In the records that follow, the lines from the one containing "2, log 9). -/" to the one containing "t.params = s.params ∧ t.script = rest", inclusive, are to be given again exactly.
*** Opening of DATA FOR THIS TASK ***
-- ==== Sys2Proof/Certificates/Slice0/Obligations.lean ====
section
/-!
DEFINITION. The statements for the provers. Each docstring names the rules of spec/ the statement formalises, and
says where a clause rests on a choice of the model and not on a rule.
-/

open Sys2Proof Sys2Proof.Machine

/-- O1. 10_state.md R36, row by row. "Unspecified" is the free value `Config.unwrittenByte` (the model's choice, log 3), and the form of the opaque part of `RNG` is the model's (log 7); the statement holds for every value of either. -/
def Obligations.ResetLeavesTheStatedState : Prop :=
  State.reset.cmd = 0 ∧ State.reset.status = 0 ∧
    statusValid State.reset.status = false ∧ statusMatch State.reset.status = false ∧
    statusDflt State.reset.status = false ∧ statusSticky State.reset.status = false ∧
    statusErr State.reset.status = 0 ∧
    State.reset.ilen = 0 ∧ State.reset.clen = 0 ∧ State.reset.olen = 0 ∧ State.reset.result = 0 ∧
    (∀ i, Memory.read State.reset.ibuf i = none ∧ Memory.read State.reset.cbuf i = none ∧
      Memory.read State.reset.obuf i = none) ∧
    (∀ i, ibufByte State.reset i = Config.unwrittenByte 0 .ibuf i ∧
      (i < 2048 → cbufByte State.reset i = Config.unwrittenByte 0 .cbuf i)) ∧
    State.reset.work.crc = none ∧ State.reset.work.acc = none ∧ State.reset.work.par = none ∧
    State.reset.work.rowp = none ∧ State.reset.work.hcnt = none ∧
    State.reset.rng.seeded = false ∧
    ∀ sd lo hi, ({ State.reset.rng with seed := sd } : Rng).draw lo hi = State.reset.rng.draw lo hi

/-- O2. 70_reset_and_hazards.md R230 with 10_state.md R36. That the parameters and the script are kept is the model's choice (log 2, log 9). -/
def Obligations.ReleasingResetGivesTheResetState : Prop :=
  ∀ (s : State) (rest : List HostEvent), s.inReset = true → s.script = .releaseReset :: rest →
    ∃ t, step s = .next t ∧ t.cmd = 0 ∧ t.status = 0 ∧ t.ilen = 0 ∧ t.clen = 0 ∧ t.olen = 0 ∧ t.result = 0 ∧
      (∀ i, Memory.read t.ibuf i = none ∧ Memory.read t.cbuf i = none ∧ Memory.read t.obuf i = none) ∧
      t.work = Working.idle ∧ t.rng.seeded = false ∧ t.inReset = false ∧
      t.params = s.params ∧ t.script = rest

/-- O3. 70_reset_and_hazards.md R230 ("no host access is accepted"); 93_implementation_defined.md U12 asks that a model have no transition (`stuck`): the named fault (log 9). -/
def Obligations.AssertedResetAcceptsNoAccess : Prop :=
  (∀ (s : State) (rest : List HostEvent), s.inReset = false → s.script = .assertReset :: rest →
      step s = .next { s with script := rest, inReset := true }) ∧
    (∀ (s : State) (e : HostEvent) (rest : List HostEvent), s.inReset = true → s.script = e :: rest →
      e ≠ .assertReset → e ≠ .releaseReset → step s = .fault .hostAccessDuringReset)

/-- O4. 10_state.md R36, R37. -/
def Obligations.ResetStateHasTheInvariant : Prop :=
  StateInv State.reset

/-- O5. 10_state.md R37 and the rules each field of `StateInv` names. Not over runs from reset only: from every state that has the invariant. -/
def Obligations.EveryStepKeepsTheInvariant : Prop :=
  ∀ s t : State, StateInv s → step s = .next t → StateInv t

/-- O6. 10_state.md R37, 60_exceptions.md R209, 70_reset_and_hazards.md R230 ("no command resets the block, clears `STICKY`, or un-seeds `RNG`"). -/
def Obligations.OnlyResetClearsStickyAndSeeded : Prop :=
  ∀ s t : State, ¬ (s.inReset = true ∧ s.script.head? = some .releaseReset) → step s = .next t →
    (statusSticky s.status = true → statusSticky t.status = true) ∧
    (s.rng.seeded = true → t.rng.seeded = true)

/-- O7. 70_reset_and_hazards.md R244; "every function is total" (30_encoding.md R82). The frame of one step of every run. -/
def Obligations.LegalRunNeverFaults : Prop :=
  ∀ s : State, LegalRun s → ∃ t, step s = .next t ∧ LegalRun t

/-- O8. 60_exceptions.md R214 ("the engine is idle between commands and holds its state"), 70_reset_and_hazards.md R243. That a step without an event answers the same state is the model's choice (log 10). -/
def Obligations.IdleEngineHoldsItsState : Prop :=
  ∀ s : State, s.script = [] → step s = .next s

/-- O9. 10_state.md R24, 30_encoding.md R82. What the step adds around exec: the event leaves `script`, `CMD` is written. -/
def Obligations.StepRunsTheDecodedCommand : Prop :=
  ∀ (s : State) (v : Half) (rest : List HostEvent) (i : Instr), s.inReset = false →
    s.script = .writeReg 0 v :: rest → decode (v.setWidth 8) = .ok i →
    step s = exec i { s with script := rest, cmd := v.setWidth 8 }

/-- O10. 30_encoding.md R82 with the order of 60_exceptions.md R205 and the refusal entry R206. The result of each command is stated command by command below. -/
def Obligations.EveryCommandWordCompletesOrIsRefused : Prop :=
  ∀ (s : State) (v : Half) (rest : List HostEvent), s.params.wf → s.inReset = false →
    s.script = .writeReg 0 v :: rest →
    let s1 : State := { s with script := rest, cmd := v.setWidth 8 }
    (reservedWord s.params.hamx (v.setWidth 8) → ∃ t, step s = .next t ∧ Refused s1 t .illcmd) ∧
    (¬ reservedWord s.params.hamx (v.setWidth 8) → ∃ i t, decode (v.setWidth 8) = .ok i ∧ step s = .next t ∧
      if lengthBad i s1 then Refused s1 t .length
      else if bitsBad i s1 then Refused s1 t .badbit
      else ∃ b, Completed s1 t b)

/-- O11. 60_exceptions.md R202, the reserved words as 30_encoding.md R76 lists them. The premise on the parameters is the invariant R6 (kept by every step, stated above). -/
def Obligations.ReservedWordsAndOnlyTheyAreIllegal : Prop :=
  ∀ (s : State) (v : Half) (rest : List HostEvent), s.params.wf → s.inReset = false →
    s.script = .writeReg 0 v :: rest →
    (reservedWord s.params.hamx (v.setWidth 8) →
      ∃ t, step s = .next t ∧ Refused { s with script := rest, cmd := v.setWidth 8 } t .illcmd) ∧
    (¬ reservedWord s.params.hamx (v.setWidth 8) →
      ∃ t, step s = .next t ∧ statusErr t.status ≠ refuseNumber .illcmd)

/-- O12. 60_exceptions.md R203; the condition of `HAM.SYN` and `HAM.COR` in `lengthBad` is that of R201. -/
def Obligations.LengthRefusalsOfOperandReaders : Prop :=
  (∀ (i : Instr) (s : State), i.wellFormed s.params = true →
      (readsMessage i = true ∧ s.params.lenMax < s.ilen.toNat ∨
        readsControl i = true ∧ s.params.ctrlCap < s.clen.toNat) →
      ∃ t, exec i s = .next t ∧ Refused s t .length) ∧
    (∀ (i : Instr) (s : State),
      i ∈ [.serTobytes, .mtokParity, .mtokParity2d, .mtokCrc16, .mtokHamming, .mtokChecksum, .nop] →
      lengthBad i s = false) ∧
    (∀ (i : Instr) (s : State), lengthBad i s = false →
      ∃ t, exec i s = .next t ∧ statusErr t.status ≠ refuseNumber .length) ∧
    (∀ (s : State) (v : Half) (rest : List HostEvent), s.inReset = false →
      (s.script = .writeReg 2 v :: rest → step s = .next { s with script := rest, ilen := v }) ∧
      (s.script = .writeReg 3 v :: rest → step s = .next { s with script := rest, clen := v }))

/-- O13. 10_state.md R21 ("The engine never writes `IBUF` or `ILEN`"), R22, R37. -/
def Obligations.CommandsNeverWriteTheirOperands : Prop :=
  ∀ (i : Instr) (s : State), ∃ t, exec i s = .next t ∧ SameAround s t

/-- O14. 70_reset_and_hazards.md R231 ("every command other than `INJ.*`"), R236. -/
def Obligations.OnlyInjectorCommandsDraw : Prop :=
  ∀ (i : Instr) (s : State), isInject i = false → ∃ t, exec i s = .next t ∧ t.rng = s.rng

/-- O15. 10_state.md R34 ("No command reads a flag"), R21 ("Bytes of `IBUF` at index `ILEN` and above are ignored by every command"). -/
def Obligations.CommandsDependOnTheirOperandsOnly : Prop :=
  ∀ (i : Instr) (s s' : State), s.params.wf → s'.params = s.params → s'.ilen = s.ilen → s'.clen = s.clen →
    (∀ k, k < s.ilen.toNat → ibufByte s' k = ibufByte s k) →
    (∀ k, k < s.clen.toNat → cbufByte s' k = cbufByte s k) → s'.rng = s.rng →
    ∃ t t', exec i s = .next t ∧ exec i s' = .next t' ∧ t'.olen = t.olen ∧ t'.result = t.result ∧
      statusValid t'.status = statusValid t.status ∧ statusMatch t'.status = statusMatch t.status ∧
      statusDflt t'.status = statusDflt t.status ∧ statusErr t'.status = statusErr t.status ∧
      t'.rng = t.rng ∧
      ∀ k, k < t.olen.toNat → Memory.read t'.obuf k = Memory.read t.obuf k

/-- O16. 30_encoding.md R71, R73, R76. A sanity statement. -/
def Obligations.ListedWordsDecode : Prop :=
  decode 0b00000000 = .ok .nop ∧ decode 0b00010001 = .ok .ctlParity2d ∧ decode 0b00010010 = .ok .ctlCrc16 ∧
    decode 0b00100100 = .ok .vfyChecksum ∧ decode 0b00110110 = .ok .injBurst ∧
    decode 0b00110111 = .ok .injRandom ∧ decode 0b01000001 = .ok .serTobytes ∧
    decode 0b01010011 = .ok .mtokHamming ∧ decode 0b01100000 = .ok .tokm ∧ decode 0b01110010 = .ok .hamCor ∧
    decode 0x15 = .error (.reservedSelector 1 5) ∧ decode 0x38 = .error (.reservedSelector 3 8) ∧
    decode 0x80 = .error (.reservedClass 8)

/-- O17. 30_encoding.md R73, R76: the map and the list of reserved words are two texts of the spec, and this says they agree. With the default `HAMX` = 0 the words 0x70 to 0x72 are reserved too (R76): the model decodes them and refuses them in their meanings (log 18, DEDUCED). -/
def Obligations.DecodeAndEncodeAgree : Prop :=
  (∀ i : Instr, decode (encode i) = .ok i) ∧ (∀ (w : Byte) (i : Instr), decode w = .ok i → w = encode i) ∧
    (∀ w : Byte, (∃ r, decode w = .error r) ↔ reservedWord true w) ∧
    (∀ i : Instr, reservedWord false (encode i) ↔ i.needsHamx = true)

/-- O18. 10_state.md R20 (rights; registers 6 and 7 do not exist), 20_memory.md R51, R58. -/
def Obligations.HostRegisterWrites : Prop :=
  ∀ (s : State) (i : BitVec 3) (v : Half) (rest : List HostEvent), s.inReset = false →
    s.script = .writeReg i v :: rest → i ≠ 0 →
    step s = .next { s with script := rest, ilen := if i = 2 then v else s.ilen,
                            clen := if i = 3 then v else s.clen }

/-- O19. 20_memory.md R51, R58 ("Every host read is idempotent and changes nothing"), 10_state.md R20. The field that holds the returned value is the model's (log 11). -/
def Obligations.HostRegisterReads : Prop :=
  ∀ (s : State) (i : BitVec 3) (rest : List HostEvent), s.inReset = false → s.script = .readReg i :: rest →
    ∃ v : Half, step s = .next { s with script := rest, readData := v } ∧
      (i = 0 → v.toNat = s.cmd.toNat) ∧ (i = 1 → v.toNat = s.status.toNat) ∧ (i = 2 → v = s.ilen) ∧
      (i = 3 → v = s.clen) ∧ (i = 4 → v = s.olen) ∧ (i = 5 → v = s.result) ∧ (i = 6 ∨ i = 7 → v = 0)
*** Close of DATA FOR THIS TASK ***
ANSWER FOR THIS EXERCISE:
/-- O2. 70_reset_and_hazards.md R230 with 10_state.md R36. That the parameters and the script are kept is the model's choice (log 2, log 9). -/
def Obligations.ReleasingResetGivesTheResetState : Prop :=
  ∀ (s : State) (rest : List HostEvent), s.inReset = true → s.script = .releaseReset :: rest →
    ∃ t, step s = .next t ∧ t.cmd = 0 ∧ t.status = 0 ∧ t.ilen = 0 ∧ t.clen = 0 ∧ t.olen = 0 ∧ t.result = 0 ∧
      (∀ i, Memory.read t.ibuf i = none ∧ Memory.read t.cbuf i = none ∧ Memory.read t.obuf i = none) ∧
      t.work = Working.idle ∧ t.rng.seeded = false ∧ t.inReset = false ∧
      t.params = s.params ∧ t.script = rest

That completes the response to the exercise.